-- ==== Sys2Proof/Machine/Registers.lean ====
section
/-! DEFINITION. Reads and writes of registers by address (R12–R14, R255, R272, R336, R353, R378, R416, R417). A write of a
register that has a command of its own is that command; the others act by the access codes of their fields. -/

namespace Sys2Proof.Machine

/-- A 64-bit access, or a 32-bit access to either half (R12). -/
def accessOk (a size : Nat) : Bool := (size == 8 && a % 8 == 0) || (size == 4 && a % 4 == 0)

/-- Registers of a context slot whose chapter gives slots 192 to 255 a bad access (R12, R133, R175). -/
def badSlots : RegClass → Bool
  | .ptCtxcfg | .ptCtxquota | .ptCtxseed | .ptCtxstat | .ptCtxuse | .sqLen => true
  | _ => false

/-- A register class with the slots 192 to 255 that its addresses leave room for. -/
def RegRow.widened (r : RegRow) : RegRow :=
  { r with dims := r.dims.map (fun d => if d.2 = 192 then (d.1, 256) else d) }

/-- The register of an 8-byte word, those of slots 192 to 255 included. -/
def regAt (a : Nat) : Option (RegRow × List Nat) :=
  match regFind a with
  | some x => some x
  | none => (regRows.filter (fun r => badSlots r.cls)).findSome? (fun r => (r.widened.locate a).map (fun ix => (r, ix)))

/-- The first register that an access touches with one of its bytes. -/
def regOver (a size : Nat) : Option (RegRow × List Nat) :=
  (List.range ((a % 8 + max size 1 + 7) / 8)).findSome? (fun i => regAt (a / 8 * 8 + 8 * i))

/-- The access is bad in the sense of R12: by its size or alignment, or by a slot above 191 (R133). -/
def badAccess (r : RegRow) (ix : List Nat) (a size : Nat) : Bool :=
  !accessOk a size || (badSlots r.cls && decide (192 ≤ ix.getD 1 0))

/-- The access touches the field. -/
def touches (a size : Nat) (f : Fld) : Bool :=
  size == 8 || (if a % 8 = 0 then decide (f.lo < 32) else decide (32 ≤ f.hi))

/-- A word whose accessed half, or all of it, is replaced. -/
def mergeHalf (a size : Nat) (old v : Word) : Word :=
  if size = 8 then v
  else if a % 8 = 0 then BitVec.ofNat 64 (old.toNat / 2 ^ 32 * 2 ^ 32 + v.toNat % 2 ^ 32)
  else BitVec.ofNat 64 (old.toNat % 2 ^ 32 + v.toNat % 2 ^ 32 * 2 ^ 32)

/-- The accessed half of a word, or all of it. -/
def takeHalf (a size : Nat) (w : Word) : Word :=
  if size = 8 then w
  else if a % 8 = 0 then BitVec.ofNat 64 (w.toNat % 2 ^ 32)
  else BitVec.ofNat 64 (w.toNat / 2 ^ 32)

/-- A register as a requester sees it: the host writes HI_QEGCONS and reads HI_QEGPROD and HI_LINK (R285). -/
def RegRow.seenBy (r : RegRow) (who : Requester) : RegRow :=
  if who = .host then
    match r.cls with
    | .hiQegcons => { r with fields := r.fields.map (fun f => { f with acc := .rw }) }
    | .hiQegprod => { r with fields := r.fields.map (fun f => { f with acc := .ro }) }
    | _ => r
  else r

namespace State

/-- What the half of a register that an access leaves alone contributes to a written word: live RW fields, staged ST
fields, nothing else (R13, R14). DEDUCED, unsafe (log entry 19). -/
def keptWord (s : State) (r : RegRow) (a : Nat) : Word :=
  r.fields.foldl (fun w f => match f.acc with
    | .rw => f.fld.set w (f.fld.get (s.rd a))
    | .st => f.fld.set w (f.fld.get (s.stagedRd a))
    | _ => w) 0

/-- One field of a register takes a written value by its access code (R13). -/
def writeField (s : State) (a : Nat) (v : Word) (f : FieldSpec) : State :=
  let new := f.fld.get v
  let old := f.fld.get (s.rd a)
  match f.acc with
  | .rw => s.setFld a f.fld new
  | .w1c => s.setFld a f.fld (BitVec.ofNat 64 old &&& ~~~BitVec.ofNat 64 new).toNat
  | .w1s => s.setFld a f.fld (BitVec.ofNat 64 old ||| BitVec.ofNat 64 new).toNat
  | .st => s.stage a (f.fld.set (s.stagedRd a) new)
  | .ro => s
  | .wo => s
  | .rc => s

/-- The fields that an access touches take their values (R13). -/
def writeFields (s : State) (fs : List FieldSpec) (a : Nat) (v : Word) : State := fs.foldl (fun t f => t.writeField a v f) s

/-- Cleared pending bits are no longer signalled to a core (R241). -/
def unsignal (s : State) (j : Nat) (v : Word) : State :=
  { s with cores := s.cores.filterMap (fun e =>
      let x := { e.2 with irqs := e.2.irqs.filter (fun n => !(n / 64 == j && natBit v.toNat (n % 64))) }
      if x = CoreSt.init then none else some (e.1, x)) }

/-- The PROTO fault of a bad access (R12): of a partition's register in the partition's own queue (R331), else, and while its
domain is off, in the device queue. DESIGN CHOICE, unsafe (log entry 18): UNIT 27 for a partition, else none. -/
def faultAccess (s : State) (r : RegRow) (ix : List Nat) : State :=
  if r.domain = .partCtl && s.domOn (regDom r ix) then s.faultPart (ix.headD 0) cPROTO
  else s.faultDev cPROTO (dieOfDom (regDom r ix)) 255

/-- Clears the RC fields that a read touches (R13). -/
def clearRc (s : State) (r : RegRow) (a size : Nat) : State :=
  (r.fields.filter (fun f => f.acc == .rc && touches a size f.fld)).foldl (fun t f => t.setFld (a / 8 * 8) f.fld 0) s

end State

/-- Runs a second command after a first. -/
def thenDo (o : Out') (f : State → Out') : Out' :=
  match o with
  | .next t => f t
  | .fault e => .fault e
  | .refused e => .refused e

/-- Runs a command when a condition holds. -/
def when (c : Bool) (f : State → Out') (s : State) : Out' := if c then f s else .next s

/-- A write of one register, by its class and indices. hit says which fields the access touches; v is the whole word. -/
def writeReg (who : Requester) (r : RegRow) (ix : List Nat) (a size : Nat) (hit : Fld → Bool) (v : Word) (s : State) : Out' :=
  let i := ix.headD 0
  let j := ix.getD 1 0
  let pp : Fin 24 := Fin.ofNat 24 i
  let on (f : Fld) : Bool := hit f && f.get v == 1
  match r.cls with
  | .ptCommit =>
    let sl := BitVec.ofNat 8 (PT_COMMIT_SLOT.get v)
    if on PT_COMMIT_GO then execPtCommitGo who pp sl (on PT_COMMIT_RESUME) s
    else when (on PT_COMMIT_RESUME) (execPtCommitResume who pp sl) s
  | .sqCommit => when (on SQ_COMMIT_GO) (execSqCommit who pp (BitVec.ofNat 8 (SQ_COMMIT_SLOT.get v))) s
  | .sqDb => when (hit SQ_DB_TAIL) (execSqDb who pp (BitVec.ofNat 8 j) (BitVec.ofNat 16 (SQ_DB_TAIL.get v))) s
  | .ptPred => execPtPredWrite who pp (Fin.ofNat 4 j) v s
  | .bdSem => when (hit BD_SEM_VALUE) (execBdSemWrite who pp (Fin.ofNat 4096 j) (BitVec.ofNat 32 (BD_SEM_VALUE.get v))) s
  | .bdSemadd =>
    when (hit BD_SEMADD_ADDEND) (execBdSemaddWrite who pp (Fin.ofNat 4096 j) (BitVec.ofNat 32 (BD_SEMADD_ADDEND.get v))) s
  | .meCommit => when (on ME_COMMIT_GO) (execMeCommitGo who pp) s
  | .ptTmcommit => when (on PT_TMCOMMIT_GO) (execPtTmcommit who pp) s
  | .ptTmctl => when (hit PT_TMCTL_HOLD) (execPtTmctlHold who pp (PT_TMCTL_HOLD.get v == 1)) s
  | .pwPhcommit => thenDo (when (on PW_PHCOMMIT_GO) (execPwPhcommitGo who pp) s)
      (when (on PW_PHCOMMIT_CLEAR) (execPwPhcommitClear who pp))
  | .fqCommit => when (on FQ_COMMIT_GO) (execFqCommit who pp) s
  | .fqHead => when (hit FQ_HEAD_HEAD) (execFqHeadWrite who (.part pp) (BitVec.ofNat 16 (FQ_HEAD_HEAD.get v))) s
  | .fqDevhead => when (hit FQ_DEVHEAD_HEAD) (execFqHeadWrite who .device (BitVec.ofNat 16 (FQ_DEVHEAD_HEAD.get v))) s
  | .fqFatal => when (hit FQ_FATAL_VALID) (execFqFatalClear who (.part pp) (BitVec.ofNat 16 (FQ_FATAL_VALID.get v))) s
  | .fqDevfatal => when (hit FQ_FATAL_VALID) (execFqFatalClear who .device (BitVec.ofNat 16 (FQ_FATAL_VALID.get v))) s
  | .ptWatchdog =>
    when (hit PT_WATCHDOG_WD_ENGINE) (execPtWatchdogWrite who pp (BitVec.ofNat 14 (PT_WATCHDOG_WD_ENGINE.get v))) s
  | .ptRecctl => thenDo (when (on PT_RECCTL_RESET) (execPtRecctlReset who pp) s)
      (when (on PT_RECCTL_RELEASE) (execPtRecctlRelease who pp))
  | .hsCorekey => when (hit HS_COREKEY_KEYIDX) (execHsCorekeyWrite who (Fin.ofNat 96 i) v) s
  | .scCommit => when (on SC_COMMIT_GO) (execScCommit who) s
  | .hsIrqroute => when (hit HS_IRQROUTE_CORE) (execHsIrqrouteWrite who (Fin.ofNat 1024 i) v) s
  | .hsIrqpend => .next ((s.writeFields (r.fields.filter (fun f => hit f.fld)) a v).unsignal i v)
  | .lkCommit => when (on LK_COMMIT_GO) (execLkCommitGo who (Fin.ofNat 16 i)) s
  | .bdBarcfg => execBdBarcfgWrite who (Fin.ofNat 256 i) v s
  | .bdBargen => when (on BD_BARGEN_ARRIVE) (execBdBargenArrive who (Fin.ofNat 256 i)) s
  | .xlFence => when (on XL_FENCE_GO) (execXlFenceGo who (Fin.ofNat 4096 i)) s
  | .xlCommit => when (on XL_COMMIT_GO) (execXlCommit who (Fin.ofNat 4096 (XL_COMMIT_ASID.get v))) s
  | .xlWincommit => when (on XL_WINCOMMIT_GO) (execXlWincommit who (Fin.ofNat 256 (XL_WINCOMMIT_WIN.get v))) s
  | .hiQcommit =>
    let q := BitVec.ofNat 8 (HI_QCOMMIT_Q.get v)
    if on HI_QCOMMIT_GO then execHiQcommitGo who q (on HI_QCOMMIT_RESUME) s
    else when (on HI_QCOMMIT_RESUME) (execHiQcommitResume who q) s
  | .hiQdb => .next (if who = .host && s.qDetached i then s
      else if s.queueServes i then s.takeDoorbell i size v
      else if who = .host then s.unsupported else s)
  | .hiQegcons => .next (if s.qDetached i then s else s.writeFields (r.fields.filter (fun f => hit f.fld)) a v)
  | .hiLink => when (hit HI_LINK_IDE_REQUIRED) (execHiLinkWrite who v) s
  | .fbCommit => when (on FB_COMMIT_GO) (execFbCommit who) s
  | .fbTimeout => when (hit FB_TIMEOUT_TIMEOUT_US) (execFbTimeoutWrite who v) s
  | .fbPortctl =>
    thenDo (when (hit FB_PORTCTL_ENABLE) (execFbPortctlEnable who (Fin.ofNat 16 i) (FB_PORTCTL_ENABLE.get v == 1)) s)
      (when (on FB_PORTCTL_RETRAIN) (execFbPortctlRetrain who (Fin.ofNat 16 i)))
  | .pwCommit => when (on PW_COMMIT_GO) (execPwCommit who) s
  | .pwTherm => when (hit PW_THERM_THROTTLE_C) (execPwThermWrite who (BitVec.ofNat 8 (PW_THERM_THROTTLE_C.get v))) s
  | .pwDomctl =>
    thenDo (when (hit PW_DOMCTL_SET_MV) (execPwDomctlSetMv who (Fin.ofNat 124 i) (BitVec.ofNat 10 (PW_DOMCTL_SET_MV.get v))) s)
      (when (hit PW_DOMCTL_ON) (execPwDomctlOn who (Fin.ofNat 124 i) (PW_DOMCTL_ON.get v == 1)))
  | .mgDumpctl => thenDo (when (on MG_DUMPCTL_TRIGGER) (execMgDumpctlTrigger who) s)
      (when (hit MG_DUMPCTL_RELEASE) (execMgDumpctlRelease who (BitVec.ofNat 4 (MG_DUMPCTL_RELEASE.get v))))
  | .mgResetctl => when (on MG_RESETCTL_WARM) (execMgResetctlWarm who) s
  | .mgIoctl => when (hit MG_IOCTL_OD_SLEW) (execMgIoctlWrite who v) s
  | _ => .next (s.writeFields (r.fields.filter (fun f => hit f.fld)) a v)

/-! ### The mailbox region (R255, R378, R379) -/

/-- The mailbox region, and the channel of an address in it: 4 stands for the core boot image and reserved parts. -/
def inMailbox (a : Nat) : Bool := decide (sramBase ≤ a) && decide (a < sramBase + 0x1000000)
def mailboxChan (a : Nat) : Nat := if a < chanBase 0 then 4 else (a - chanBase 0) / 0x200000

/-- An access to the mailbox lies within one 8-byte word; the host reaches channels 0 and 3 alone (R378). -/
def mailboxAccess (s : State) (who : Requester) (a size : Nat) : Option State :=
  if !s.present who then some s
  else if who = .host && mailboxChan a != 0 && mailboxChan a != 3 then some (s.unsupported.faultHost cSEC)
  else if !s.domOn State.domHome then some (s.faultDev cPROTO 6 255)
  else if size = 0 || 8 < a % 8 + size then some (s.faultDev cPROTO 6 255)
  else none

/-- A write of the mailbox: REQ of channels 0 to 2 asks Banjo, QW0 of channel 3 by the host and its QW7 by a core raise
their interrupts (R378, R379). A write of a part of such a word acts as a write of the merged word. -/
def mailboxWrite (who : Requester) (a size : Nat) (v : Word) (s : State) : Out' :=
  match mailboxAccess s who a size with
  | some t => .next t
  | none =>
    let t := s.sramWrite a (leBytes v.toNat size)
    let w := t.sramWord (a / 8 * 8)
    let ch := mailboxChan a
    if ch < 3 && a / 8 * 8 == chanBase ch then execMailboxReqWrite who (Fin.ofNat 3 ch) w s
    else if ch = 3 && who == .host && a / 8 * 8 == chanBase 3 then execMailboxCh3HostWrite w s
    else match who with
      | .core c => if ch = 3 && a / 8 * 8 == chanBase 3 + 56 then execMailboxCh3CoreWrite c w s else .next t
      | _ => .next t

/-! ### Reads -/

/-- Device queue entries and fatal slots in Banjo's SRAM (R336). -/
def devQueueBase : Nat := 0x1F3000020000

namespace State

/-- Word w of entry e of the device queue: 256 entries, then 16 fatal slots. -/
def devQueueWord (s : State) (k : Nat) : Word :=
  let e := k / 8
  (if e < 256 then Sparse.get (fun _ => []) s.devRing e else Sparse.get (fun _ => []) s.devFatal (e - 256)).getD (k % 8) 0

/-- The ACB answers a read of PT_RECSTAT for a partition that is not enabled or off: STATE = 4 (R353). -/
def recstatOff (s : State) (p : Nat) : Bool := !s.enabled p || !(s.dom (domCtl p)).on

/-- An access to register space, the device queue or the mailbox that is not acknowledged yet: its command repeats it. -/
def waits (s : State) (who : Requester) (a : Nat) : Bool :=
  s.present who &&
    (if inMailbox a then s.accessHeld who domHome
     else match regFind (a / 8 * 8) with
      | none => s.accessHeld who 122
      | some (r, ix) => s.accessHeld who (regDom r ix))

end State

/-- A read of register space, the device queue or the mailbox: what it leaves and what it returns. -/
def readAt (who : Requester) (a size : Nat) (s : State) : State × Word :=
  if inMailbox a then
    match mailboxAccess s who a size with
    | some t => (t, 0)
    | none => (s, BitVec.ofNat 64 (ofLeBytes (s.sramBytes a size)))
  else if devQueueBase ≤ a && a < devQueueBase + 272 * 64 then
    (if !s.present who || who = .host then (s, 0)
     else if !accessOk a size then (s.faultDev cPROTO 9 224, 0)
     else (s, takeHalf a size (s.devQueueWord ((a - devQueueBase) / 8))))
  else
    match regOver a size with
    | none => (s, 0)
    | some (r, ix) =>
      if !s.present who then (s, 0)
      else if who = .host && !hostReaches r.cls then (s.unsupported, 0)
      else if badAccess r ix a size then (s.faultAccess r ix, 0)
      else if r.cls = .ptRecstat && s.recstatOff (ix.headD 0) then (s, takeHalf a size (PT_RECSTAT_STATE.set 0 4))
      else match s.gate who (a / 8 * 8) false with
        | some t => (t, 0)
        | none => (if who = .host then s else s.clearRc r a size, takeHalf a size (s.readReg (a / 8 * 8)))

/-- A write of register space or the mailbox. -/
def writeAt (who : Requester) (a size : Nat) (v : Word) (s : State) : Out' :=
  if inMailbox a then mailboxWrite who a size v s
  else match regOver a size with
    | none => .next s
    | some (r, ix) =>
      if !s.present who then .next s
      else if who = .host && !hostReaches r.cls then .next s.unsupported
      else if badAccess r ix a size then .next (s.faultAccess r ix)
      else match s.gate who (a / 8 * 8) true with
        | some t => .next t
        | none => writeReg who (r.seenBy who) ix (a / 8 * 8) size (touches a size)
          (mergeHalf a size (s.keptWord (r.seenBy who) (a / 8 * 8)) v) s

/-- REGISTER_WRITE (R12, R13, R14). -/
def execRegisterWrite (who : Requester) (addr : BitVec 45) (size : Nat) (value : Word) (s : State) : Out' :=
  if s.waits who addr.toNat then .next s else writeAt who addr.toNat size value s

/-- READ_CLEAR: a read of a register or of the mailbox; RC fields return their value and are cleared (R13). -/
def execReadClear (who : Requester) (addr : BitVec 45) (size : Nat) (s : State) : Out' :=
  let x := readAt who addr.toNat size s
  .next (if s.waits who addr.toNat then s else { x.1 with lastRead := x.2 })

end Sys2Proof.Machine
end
****************
▸ EXERCISE INSTRUCTIONS:
Give only the count of lines in this material that contain the string "partition".

▸ OUTPUT OF THE TASK:
3